@[simp] theorem State.wrFlag_clk (s : State) (f : Fld) (b : Bool) : (s.wrFlag f b).clk = s.clk := rfl
@[simp] theorem State.wrFlag_shadow (s : State) (f : Fld) (b : Bool) : (s.wrFlag f b).shadow = s.shadow := rfl
@[simp] theorem State.wrFlag_pend (s : State) (f : Fld) (b : Bool) : (s.wrFlag f b).pend = s.pend := rfl
@[simp] theorem State.wrFlag_commit (s : State) (f : Fld) (b : Bool) : (s.wrFlag f b).commit = s.commit := rfl
@[simp] theorem State.wrFlag_snap (s : State) (f : Fld) (b : Bool) : (s.wrFlag f b).snap = s.snap := rfl
@[simp] theorem State.wrFlag_ckpt (s : State) (f : Fld) (b : Bool) : (s.wrFlag f b).ckpt = s.ckpt := rfl
@[simp] theorem State.wrFlag_faults (s : State) (f : Fld) (b : Bool) : (s.wrFlag f b).faults = s.faults := rfl
@[simp] theorem State.wrFlag_evt (s : State) (f : Fld) (b : Bool) : (s.wrFlag f b).evt = s.evt := rfl
@[simp] theorem State.wrFlag_sxm (s : State) (f : Fld) (b : Bool) : (s.wrFlag f b).sxm = s.sxm := rfl
@[simp] theorem State.wrFlag_sxmPast (s : State) (f : Fld) (b : Bool) : (s.wrFlag f b).sxmPast = s.sxmPast := rfl
@[simp] theorem State.wrFlag_dmem (s : State) (f : Fld) (b : Bool) : (s.wrFlag f b).dmem = s.dmem := rfl
@[simp] theorem State.wrFlag_dram (s : State) (f : Fld) (b : Bool) : (s.wrFlag f b).dram = s.dram := rfl
@[simp] theorem State.wrFlag_valid (s : State) (f : Fld) (b : Bool) : (s.wrFlag f b).valid = s.valid := rfl
@[simp] theorem State.wrFlag_spoiled (s : State) (f : Fld) (b : Bool) : (s.wrFlag f b).spoiled = s.spoiled := rfl
@[simp] theorem State.wrFlag_shut (s : State) (f : Fld) (b : Bool) : (s.wrFlag f b).shut = s.shut := rfl
@[simp] theorem State.wrFlag_placed (s : State) (f : Fld) (b : Bool) : (s.wrFlag f b).placed = s.placed := rfl
@[simp] theorem State.wrFlag_ge (s : State) (f : Fld) (b : Bool) : (s.wrFlag f b).ge = s.ge := rfl
@[simp] theorem State.wrFlag_free (s : State) (f : Fld) (b : Bool) : (s.wrFlag f b).free = s.free := rfl
@[simp] theorem State.wrFlag_muz (s : State) (f : Fld) (b : Bool) : (s.wrFlag f b).muz = s.muz := rfl
@[simp] theorem State.wrFlag_marks (s : State) (f : Fld) (b : Bool) : (s.wrFlag f b).marks = s.marks := rfl
@[simp] theorem State.wrFlag_herd (s : State) (f : Fld) (b : Bool) : (s.wrFlag f b).herd = s.herd := rfl
@[simp] theorem State.wrFlag_gathered (s : State) (f : Fld) (b : Bool) : (s.wrFlag f b).gathered = s.gathered := rfl
@[simp] theorem State.wrFlag_pair (s : State) (f : Fld) (b : Bool) : (s.wrFlag f b).pair = s.pair := rfl
@[simp] theorem State.wrFlag_knl (s : State) (f : Fld) (b : Bool) : (s.wrFlag f b).knl = s.knl := rfl
@[simp] theorem State.wrFlag_copies (s : State) (f : Fld) (b : Bool) : (s.wrFlag f b).copies = s.copies := rfl
@[simp] theorem State.wrFlag_rxHeld (s : State) (f : Fld) (b : Bool) : (s.wrFlag f b).rxHeld = s.rxHeld := rfl
@[simp] theorem State.wrFlag_rx (s : State) (f : Fld) (b : Bool) : (s.wrFlag f b).rx = s.rx := rfl
@[simp] theorem State.wrFlag_deepValid (s : State) (f : Fld) (b : Bool) : (s.wrFlag f b).deepValid = s.deepValid := rfl
@[simp] theorem State.wrFlag_tx (s : State) (f : Fld) (b : Bool) : (s.wrFlag f b).tx = s.tx := rfl
@[simp] theorem State.wrFlag_loc (s : State) (f : Fld) (b : Bool) : (s.wrFlag f b).loc = s.loc := rfl
@[simp] theorem State.wrFlag_atx (s : State) (f : Fld) (b : Bool) : (s.wrFlag f b).atx = s.atx := rfl
@[simp] theorem State.wrFlag_syn (s : State) (f : Fld) (b : Bool) : (s.wrFlag f b).syn = s.syn := rfl
@[simp] theorem State.wrFlag_eim (s : State) (f : Fld) (b : Bool) : (s.wrFlag f b).eim = s.eim := rfl
@[simp] theorem State.wrFlag_ref (s : State) (f : Fld) (b : Bool) : (s.wrFlag f b).ref = s.ref := rfl
@[simp] theorem State.wrFlag_times (s : State) (f : Fld) (b : Bool) : (s.wrFlag f b).times = s.times := rfl
@[simp] theorem State.wrFlag_net (s : State) (f : Fld) (b : Bool) : (s.wrFlag f b).net = s.net := rfl
@[simp] theorem State.wrFlag_mem (s : State) (f : Fld) (b : Bool) : (s.wrFlag f b).mem = s.mem := rfl
@[simp] theorem State.wrFlag_fuse (s : State) (f : Fld) (b : Bool) : (s.wrFlag f b).fuse = s.fuse := rfl
@[simp] theorem State.wrFlag_flash (s : State) (f : Fld) (b : Bool) : (s.wrFlag f b).flash = s.flash := rfl
@[simp] theorem State.wrFlag_ret (s : State) (f : Fld) (b : Bool) : (s.wrFlag f b).ret = s.ret := rfl
@[simp] theorem State.wrFlag_sec (s : State) (f : Fld) (b : Bool) : (s.wrFlag f b).sec = s.sec := rfl
@[simp] theorem State.wrFlag_upd (s : State) (f : Fld) (b : Bool) : (s.wrFlag f b).upd = s.upd := rfl
@[simp] theorem State.wrFlag_boot (s : State) (f : Fld) (b : Bool) : (s.wrFlag f b).boot = s.boot := rfl
@[simp] theorem State.wrFlag_dma (s : State) (f : Fld) (b : Bool) : (s.wrFlag f b).dma = s.dma := rfl
@[simp] theorem State.wrFlag_mon (s : State) (f : Fld) (b : Bool) : (s.wrFlag f b).mon = s.mon := rfl
@[simp] theorem State.wrFlag_txLoaded (s : State) (f : Fld) (b : Bool) : (s.wrFlag f b).txLoaded = s.txLoaded := rfl
@[simp] theorem State.wrFlag_out (s : State) (f : Fld) (b : Bool) : (s.wrFlag f b).out = s.out := rfl
@[simp] theorem State.wrFlag_pending (s : State) (f : Fld) (b : Bool) : (s.wrFlag f b).pending = s.pending := rfl

@[simp] theorem State.setNum_clk (s : State) (k v : Nat) : (s.setNum k v).clk = s.clk := rfl
@[simp] theorem State.setNum_shadow (s : State) (k v : Nat) : (s.setNum k v).shadow = s.shadow := rfl
@[simp] theorem State.setNum_pend (s : State) (k v : Nat) : (s.setNum k v).pend = s.pend := rfl
@[simp] theorem State.setNum_commit (s : State) (k v : Nat) : (s.setNum k v).commit = s.commit := rfl
@[simp] theorem State.setNum_snap (s : State) (k v : Nat) : (s.setNum k v).snap = s.snap := rfl
@[simp] theorem State.setNum_ckpt (s : State) (k v : Nat) : (s.setNum k v).ckpt = s.ckpt := rfl
@[simp] theorem State.setNum_faults (s : State) (k v : Nat) : (s.setNum k v).faults = s.faults := rfl
@[simp] theorem State.setNum_evt (s : State) (k v : Nat) : (s.setNum k v).evt = s.evt := rfl
@[simp] theorem State.setNum_sxm (s : State) (k v : Nat) : (s.setNum k v).sxm = s.sxm := rfl
@[simp] theorem State.setNum_sxmPast (s : State) (k v : Nat) : (s.setNum k v).sxmPast = s.sxmPast := rfl
@[simp] theorem State.setNum_dmem (s : State) (k v : Nat) : (s.setNum k v).dmem = s.dmem := rfl
@[simp] theorem State.setNum_dram (s : State) (k v : Nat) : (s.setNum k v).dram = s.dram := rfl
@[simp] theorem State.setNum_valid (s : State) (k v : Nat) : (s.setNum k v).valid = s.valid := rfl
@[simp] theorem State.setNum_spoiled (s : State) (k v : Nat) : (s.setNum k v).spoiled = s.spoiled := rfl
@[simp] theorem State.setNum_shut (s : State) (k v : Nat) : (s.setNum k v).shut = s.shut := rfl
@[simp] theorem State.setNum_placed (s : State) (k v : Nat) : (s.setNum k v).placed = s.placed := rfl
@[simp] theorem State.setNum_ge (s : State) (k v : Nat) : (s.setNum k v).ge = s.ge := rfl
@[simp] theorem State.setNum_free (s : State) (k v : Nat) : (s.setNum k v).free = s.free := rfl
@[simp] theorem State.setNum_muz (s : State) (k v : Nat) : (s.setNum k v).muz = s.muz := rfl
@[simp] theorem State.setNum_marks (s : State) (k v : Nat) : (s.setNum k v).marks = s.marks := rfl
@[simp] theorem State.setNum_herd (s : State) (k v : Nat) : (s.setNum k v).herd = s.herd := rfl
@[simp] theorem State.setNum_gathered (s : State) (k v : Nat) : (s.setNum k v).gathered = s.gathered := rfl
@[simp] theorem State.setNum_pair (s : State) (k v : Nat) : (s.setNum k v).pair = s.pair := rfl
@[simp] theorem State.setNum_knl (s : State) (k v : Nat) : (s.setNum k v).knl = s.knl := rfl
@[simp] theorem State.setNum_copies (s : State) (k v : Nat) : (s.setNum k v).copies = s.copies := rfl
@[simp] theorem State.setNum_rxHeld (s : State) (k v : Nat) : (s.setNum k v).rxHeld = s.rxHeld := rfl
@[simp] theorem State.setNum_rx (s : State) (k v : Nat) : (s.setNum k v).rx = s.rx := rfl
@[simp] theorem State.setNum_deepValid (s : State) (k v : Nat) : (s.setNum k v).deepValid = s.deepValid := rfl
@[simp] theorem State.setNum_tx (s : State) (k v : Nat) : (s.setNum k v).tx = s.tx := rfl
@[simp] theorem State.setNum_loc (s : State) (k v : Nat) : (s.setNum k v).loc = s.loc := rfl
@[simp] theorem State.setNum_atx (s : State) (k v : Nat) : (s.setNum k v).atx = s.atx := rfl
@[simp] theorem State.setNum_syn (s : State) (k v : Nat) : (s.setNum k v).syn = s.syn := rfl
@[simp] theorem State.setNum_eim (s : State) (k v : Nat) : (s.setNum k v).eim = s.eim := rfl
@[simp] theorem State.setNum_ref (s : State) (k v : Nat) : (s.setNum k v).ref = s.ref := rfl
@[simp] theorem State.setNum_times (s : State) (k v : Nat) : (s.setNum k v).times = s.times := rfl
@[simp] theorem State.setNum_net (s : State) (k v : Nat) : (s.setNum k v).net = s.net := rfl
@[simp] theorem State.setNum_mem (s : State) (k v : Nat) : (s.setNum k v).mem = s.mem := rfl
@[simp] theorem State.setNum_fuse (s : State) (k v : Nat) : (s.setNum k v).fuse = s.fuse := rfl
@[simp] theorem State.setNum_flash (s : State) (k v : Nat) : (s.setNum k v).flash = s.flash := rfl
@[simp] theorem State.setNum_ret (s : State) (k v : Nat) : (s.setNum k v).ret = s.ret := rfl
@[simp] theorem State.setNum_sec (s : State) (k v : Nat) : (s.setNum k v).sec = s.sec := rfl
@[simp] theorem State.setNum_upd (s : State) (k v : Nat) : (s.setNum k v).upd = s.upd := rfl
@[simp] theorem State.setNum_boot (s : State) (k v : Nat) : (s.setNum k v).boot = s.boot := rfl
@[simp] theorem State.setNum_dma (s : State) (k v : Nat) : (s.setNum k v).dma = s.dma := rfl
@[simp] theorem State.setNum_mon (s : State) (k v : Nat) : (s.setNum k v).mon = s.mon := rfl
@[simp] theorem State.setNum_txLoaded (s : State) (k v : Nat) : (s.setNum k v).txLoaded = s.txLoaded := rfl
@[simp] theorem State.setNum_out (s : State) (k v : Nat) : (s.setNum k v).out = s.out := rfl
@[simp] theorem State.setNum_pending (s : State) (k v : Nat) : (s.setNum k v).pending = s.pending := rfl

== TASK PROMPT ==
Up to and including the line with "b).evt = s.evt := rfl", repeat the data exactly, starting from its first line; nothing else belongs in the response.

== RESPONSE AREA ==
@[simp] theorem State.wrFlag_clk (s : State) (f : Fld) (b : Bool) : (s.wrFlag f b).clk = s.clk := rfl
@[simp] theorem State.wrFlag_shadow (s : State) (f : Fld) (b : Bool) : (s.wrFlag f b).shadow = s.shadow := rfl
@[simp] theorem State.wrFlag_pend (s : State) (f : Fld) (b : Bool) : (s.wrFlag f b).pend = s.pend := rfl
@[simp] theorem State.wrFlag_commit (s : State) (f : Fld) (b : Bool) : (s.wrFlag f b).commit = s.commit := rfl
@[simp] theorem State.wrFlag_snap (s : State) (f : Fld) (b : Bool) : (s.wrFlag f b).snap = s.snap := rfl
@[simp] theorem State.wrFlag_ckpt (s : State) (f : Fld) (b : Bool) : (s.wrFlag f b).ckpt = s.ckpt := rfl
@[simp] theorem State.wrFlag_faults (s : State) (f : Fld) (b : Bool) : (s.wrFlag f b).faults = s.faults := rfl
@[simp] theorem State.wrFlag_evt (s : State) (f : Fld) (b : Bool) : (s.wrFlag f b).evt = s.evt := rfl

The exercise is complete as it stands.